- _What you need to do_:
When you answer, restate the entries below without altering anything.

- _Supplied data_:
-- ==== Sys2Proof/Machine/Ops.lean ====
section
/-! DEFINITION. The shared operations: the task switch (41_task_switch_operation.md R121 to R167), taking an exception (60 R190, 42
R178) and the return beside it (42 R174), acceptance of an external interrupt (42 R177). -/

namespace Sys2Proof.Machine

/-- How an operation ends that does not complete: an exception in a state (60 R190), or a refusal. -/
inductive Stop where
  | raised (r : Raise) (s : State)
  | refused (r : Refusal)
  deriving DecidableEq, Repr

/-- An operation: its result, or a stop. -/
abbrev Run (α : Type) := Except Stop α

/-- The machine goes on only if a condition holds. -/
def orElse (c : Bool) (stop : Stop) : Run Unit := if c then .ok () else .error stop

/-- The value of a linear access, or a refusal where it meets a missing page inside a switch (20 R68, D24). -/
def orPartWay {α : Type} (o : Option α) : Run α :=
  match o with
  | some a => .ok a
  | none => .error (.refused .pageFaultPartWay)

/-- A page fault with nothing changed (60 R197); what it carries is free (log 7). -/
def pageFaultIn (ctx : Context) (s : State) : Stop :=
  .raised { exc := .pageFault, code := Config.pageFaultCode s.choices, ctx := ctx } { s with choices := s.choices + 1 }

/-- The value of a linear access made before anything changes, or a page fault. -/
def orPageFault {α : Type} (ctx : Context) (s : State) (o : Option α) : Run α :=
  match o with
  | some a => .ok a
  | none => .error (pageFaultIn ctx s)

/-- `raise X(ec) in ctx` in a state. -/
def raising (x : Exc) (code : BitVec 16) (ctx : Context) (s : State) : Stop :=
  .raised { exc := x, code := some code, ctx := ctx } s

/-! ### The layout of a task state segment (10 R22, D5) -/

def tssBackLink : Word := 0x00
def tssPdbr : Word := 0x1C
def tssEip : Word := 0x20
def tssEflags : Word := 0x24
def tssLdt : Word := 0x60
def tssTrap : Word := 0x64

def tssReg : Reg → Word
  | .eax => 0x28 | .ecx => 0x2C | .edx => 0x30 | .ebx => 0x34
  | .esp => 0x38 | .ebp => 0x3C | .esi => 0x40 | .edi => 0x44

def tssSeg : SReg → Word
  | .es => 0x48 | .cs => 0x4C | .ss => 0x50 | .ds => 0x54 | .fs => 0x58 | .gs => 0x5C

/-- The bytes of a TSS the rules may touch: offsets 0x00 to 0x67 (20 R68). -/
def tssBytes : Nat := 0x68

/-- The linear address of byte 5 of a selector's descriptor in the GDT, where the busy bit is (41 R121, R133, R138). -/
def State.busyByteAddr (s : State) (sel : Sel) : Word := s.gdt.base + selOffset sel + 5#32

- _Expected answer_:
-- ==== Sys2Proof/Machine/Ops.lean ====
section
/-! DEFINITION. The shared operations: the task switch (41_task_switch_operation.md R121 to R167), taking an exception (60 R190, 42
R178) and the return beside it (42 R174), acceptance of an external interrupt (42 R177). -/

namespace Sys2Proof.Machine

/-- How an operation ends that does not complete: an exception in a state (60 R190), or a refusal. -/
inductive Stop where
  | raised (r : Raise) (s : State)
  | refused (r : Refusal)
  deriving DecidableEq, Repr

/-- An operation: its result, or a stop. -/
abbrev Run (α : Type) := Except Stop α

/-- The machine goes on only if a condition holds. -/
def orElse (c : Bool) (stop : Stop) : Run Unit := if c then .ok () else .error stop

/-- The value of a linear access, or a refusal where it meets a missing page inside a switch (20 R68, D24). -/
def orPartWay {α : Type} (o : Option α) : Run α :=
  match o with
  | some a => .ok a
  | none => .error (.refused .pageFaultPartWay)

/-- A page fault with nothing changed (60 R197); what it carries is free (log 7). -/
def pageFaultIn (ctx : Context) (s : State) : Stop :=
  .raised { exc := .pageFault, code := Config.pageFaultCode s.choices, ctx := ctx } { s with choices := s.choices + 1 }

/-- The value of a linear access made before anything changes, or a page fault. -/
def orPageFault {α : Type} (ctx : Context) (s : State) (o : Option α) : Run α :=
  match o with
  | some a => .ok a
  | none => .error (pageFaultIn ctx s)

/-- `raise X(ec) in ctx` in a state. -/
def raising (x : Exc) (code : BitVec 16) (ctx : Context) (s : State) : Stop :=
  .raised { exc := x, code := some code, ctx := ctx } s

/-! ### The layout of a task state segment (10 R22, D5) -/

def tssBackLink : Word := 0x00
def tssPdbr : Word := 0x1C
def tssEip : Word := 0x20
def tssEflags : Word := 0x24
def tssLdt : Word := 0x60
def tssTrap : Word := 0x64

def tssReg : Reg → Word
  | .eax => 0x28 | .ecx => 0x2C | .edx => 0x30 | .ebx => 0x34
  | .esp => 0x38 | .ebp => 0x3C | .esi => 0x40 | .edi => 0x44

def tssSeg : SReg → Word
  | .es => 0x48 | .cs => 0x4C | .ss => 0x50 | .ds => 0x54 | .fs => 0x58 | .gs => 0x5C

/-- The bytes of a TSS the rules may touch: offsets 0x00 to 0x67 (20 R68). -/
def tssBytes : Nat := 0x68

/-- The linear address of byte 5 of a selector's descriptor in the GDT, where the busy bit is (41 R121, R133, R138). -/
def State.busyByteAddr (s : State) (sel : Sel) : Word := s.gdt.base + selOffset sel + 5#32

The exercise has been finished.